(ASSIGNMENT)
Below are the records; count how many of their lines carry "doPrintFlush" and give only the number.

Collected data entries
theorem Keeps.doPrinterConfig (K : Keeps P) : Keeping P doPrinterConfig := by
  intro p s h
  unfold Machine.doPrinterConfig
  split
  · split
    · exact h
    · dsimp only
      split
      · exact K.applyPrinter h _
      · exact h
  · exact h

theorem Keeps.setPrinter (K : Keeps P) {s : State} (h : P s) (x : PrinterState) : P (s.setPrinter x) :=
  K.ofPrinter s _ h

theorem Keeps.doPrintHold (K : Keeps P) : Keeping P doPrintHold := by
  intro p s h
  unfold Machine.doPrintHold
  split
  · exact h
  · split
    · exact h
    · exact K.setPrinter h _

theorem Keeps.release (K : Keeps P) {s : State} (h : P s) : P s.release := by
  unfold State.release
  split
  · exact K.setPrinter h _
  · split
    · exact K.startLine h
    · exact K.takeOldest h
  · exact h
  · exact h
  · exact h
  · exact h
  · exact h

theorem Keeps.doPrintRelease (K : Keeps P) : Keeping P doPrintRelease := by
  intro p s h
  unfold Machine.doPrintRelease
  split
  · exact h
  · split
    · exact h
    · exact K.release h

theorem Keeps.doPrintFlush (K : Keeps P) : Keeping P doPrintFlush := by
  intro p s h
  unfold Machine.doPrintFlush
  split
  · exact h
  · split
    · exact h
    · exact K.releaseFrom (K.dropPrints h) _

theorem Keeps.printerSent (K : Keeps P) {s : State} (h : P s) : P s.printerSent := by
  have h1 := K.charSent h
  unfold State.printerSent
  split <;> rename_i heq <;> rw [heq] at h1
  · exact h1
  · split
    · exact K.afterRecord (K.entryFreed h1)
    · exact K.afterRecord h1

theorem Keeps.printerStall (K : Keeps P) {s : State} (h : P s) : P s.printerStall :=
  K.raisePrinter (K.ofPrinter s _ h) _

/-! ### The host link -/

theorem Keeps.doIdent (_ : Keeps P) : Keeping P doIdent := by
  intro p s h
  unfold Machine.doIdent
  split <;> exact h

theorem Keeps.doSetLink (_ : Keeps P) : Keeping P doSetLink := by
  intro p s h
  unfold Machine.doSetLink
  split
  · split <;> exact h
  · exact h

theorem Keeps.doRestart (_ : Keeps P) : Keeping P doRestart := by
  intro p s h
  unfold Machine.doRestart
  split <;> exact h

theorem Keeps.doReadStatus (_ : Keeps P) : Keeping P doReadStatus := by
  intro p s h
  unfold Machine.doReadStatus
  split <;> exact h

theorem Keeps.carry (K : Keeps P) (r : Request) (p : List Byte) {s : State} (h : P s) : P (carry r p s).1 := by
  cases r with
  | ident => exact K.doIdent p h
  | setLink => exact K.doSetLink p h
  | restart => exact K.doRestart p h
  | readStatus => exact K.doReadStatus p h
  | setEvents => exact K.doSetEvents p h
  | clearEvents => exact K.doClearEvents p h
  | mapPoints => exact K.doMapPoints p h
  | readMap => exact K.doReadMap p h
  | setLeads => exact K.doSetLeads p h
  | readLeads => exact K.doReadLeads p h
  | loadNet => exact K.doLoadNet p h
  | clearNets => exact K.doClearNets p h
  | readNet => exact K.doReadNet p h
  | setCardLink => exact K.doSetCardLink p h
  | setRoster => exact K.doSetRoster p h
  | enumerate => exact K.doEnumerate p h
  | readRoster => exact K.doReadRoster p h
  | manualSwitch => exact K.doManualSwitch p h
  | readRelays => exact K.doReadRelays p h
  | unblock => exact K.doUnblock p h
  | setLimits => exact K.doSetLimits p h
  | measure => exact K.doMeasure p h
  | setHv => exact K.doSetHv p h
  | clearHvFault => exact K.doClearHvFault p h
  | submitJob => exact K.doSubmitJob p h
  | abortJob => exact K.doAbortJob p h
  | holdQueue => exact K.doHoldQueue p h
  | releaseQueue => exact K.doReleaseQueue p h
  | readQueue => exact K.doReadQueue p h
  | resume => exact K.doResume p h
  | setReporting => exact K.doSetReporting p h
  | fetchRecords => exact K.doFetchRecords p h
  | printerConfig => exact K.doPrinterConfig p h
  | printHold => exact K.doPrintHold p h
  | printRelease => exact K.doPrintRelease p h
  | printFlush => exact K.doPrintFlush p h

/-- Marking a slot carried changes no slot but for its standing. -/
theorem markCarried_length : ∀ {l : List RxSlot} {x : List RxSlot × RxSlot}, markCarried l = some x →
    x.1.length = l.length
  | [], _, h => by simp [markCarried] at h
  | r :: rest, x, h => by
    unfold markCarried at h
    split at h
    · simp at h; subst h; simp
    all_goals
      simp only [Option.map_eq_some_iff] at h
      obtain ⟨y, hy, rfl⟩ := h
      simp [markCarried_length hy]

theorem Keeps.handOne (K : Keeps P) {s : State} (h : P s) (l : List RxSlot) (r : RxSlot)
    (hl : l.length = s.host.slots.length) : P (s.handOne l r) := by
  have h1 : P (carryOut r.kind r.payload { s with host := { s.host with slots := l } }).1 := by
    unfold carryOut
    split
    · exact K.carry _ _ (K.ofHost s _ (fun hs => hl ▸ hs) h)
    · exact K.ofHost s _ (fun hs => hl ▸ hs) h
  unfold State.handOne
  split <;> rename_i heq <;> rw [heq] at h1
  · exact K.compose h1 _
  · exact h1

theorem Keeps.handOver (K : Keeps P) (n : Nat) : ∀ {s : State}, P s → P (State.handOver n s) := by
  induction n with
  | zero => exact fun h => h
  | succ n ih =>
    intro s h
    unfold State.handOver
    split
    · exact h
    · split
      · exact h
      · next heq => exact ih (K.handOne h _ _ (markCarried_length heq))

theorem Keeps.dispatch (K : Keeps P) {s : State} (h : P s) : P s.dispatch := K.handOver 3 h

theorem Keeps.hunt (K : Keeps P) {s : State} (h : P s) : P s.hunt := K.ofHost s _ (by exact fun hl => hl) h

theorem Keeps.received (K : Keeps P) {s : State} (h : P s) (k t : Byte) (p : List Byte) : P (s.received k t p) := by
  unfold State.received
  split
  · exact K.raiseLink h _
  · exact K.dispatch (K.ofHost s _ (fun _ => by simp; omega) h)

theorem Keeps.frame (K : Keeps P) {s : State} (h : P s) (k t : Byte) (p : List Byte) : P (s.frame k t p) := by
  unfold State.frame
  split
  · exact K.raiseLink (K.hunt h) _
  · exact K.received (K.hunt h) _ _ _

theorem Keeps.frameEnd (K : Keeps P) {s : State} (h : P s) (a : List Byte) : P (s.frameEnd a) := by
  unfold State.frameEnd
  dsimp only
  split
  · exact K.received (K.hunt h) _ _ _
  · exact K.raiseLink (K.hunt h) _

theorem Keeps.feed (K : Keeps P) {s : State} (h : P s) (b : Byte) : P (s.feed b) := by
  unfold State.feed
  split
  · split
    · exact K.ofHost s _ (by exact fun hl => hl) h
    · exact h
  · dsimp only
    split
    · exact K.raiseLink (K.hunt h) _
    · split
      · exact K.frameEnd h _
      · exact K.ofHost s _ (by exact fun hl => hl) h

theorem Keeps.feedAll (K : Keeps P) (l : List Byte) : ∀ {s : State}, P s → P (s.feedAll l) := by
  unfold State.feedAll
  induction l with
  | nil => exact fun h => h
  | cons b l ih => exact fun h => ih (K.feed h b)

theorem Keeps.byteTimeout (K : Keeps P) {s : State} (h : P s) : P s.byteTimeout := by
  unfold State.byteTimeout
  split
  · exact h
  · exact K.raiseLink (K.hunt h) _

theorem Keeps.changeBaud (K : Keeps P) {s : State} (h : P s) (b : Nat) : P (s.changeBaud b) := by
  unfold State.changeBaud
  split
  · exact h
  · exact K.ofHost s _ (by exact fun hl => hl) h

theorem Keeps.replyGone (K : Keeps P) {s : State} (h : P s) (r : RxSlot) : P (s.replyGone r) := by
  unfold State.replyGone
  split
  · exact K.ofRestart s h
  · split
    · exact K.txKick (K.changeBaud h _)
    · exact K.txKick h

theorem Keeps.replySent (K : Keeps P) {s : State} (h : P s) : P s.replySent := by
  unfold State.replySent
  split
  · exact K.replyGone (K.ofHost s _ (fun hl => Nat.le_trans (List.length_filter_le ..) hl) h) _
  · exact h

theorem Keeps.noticeSent (K : Keeps P) {s : State} (h : P s) : P s.noticeSent := by
  unfold State.noticeSent
  split
  · exact K.txKick (K.ofHost s _ (by exact fun hl => hl) h)
  · exact h
  · exact h

/-! ### The LMU and the HV unit as commands change them -/

theorem Lmu.contCode_phase (l : Lmu) (c : Nat) (h : l.phase ≠ .idle) :
    (l.contCode c).1.phase ≠ .idle → l.phase ≠ .idle := fun _ => h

(TASK RESULT)
3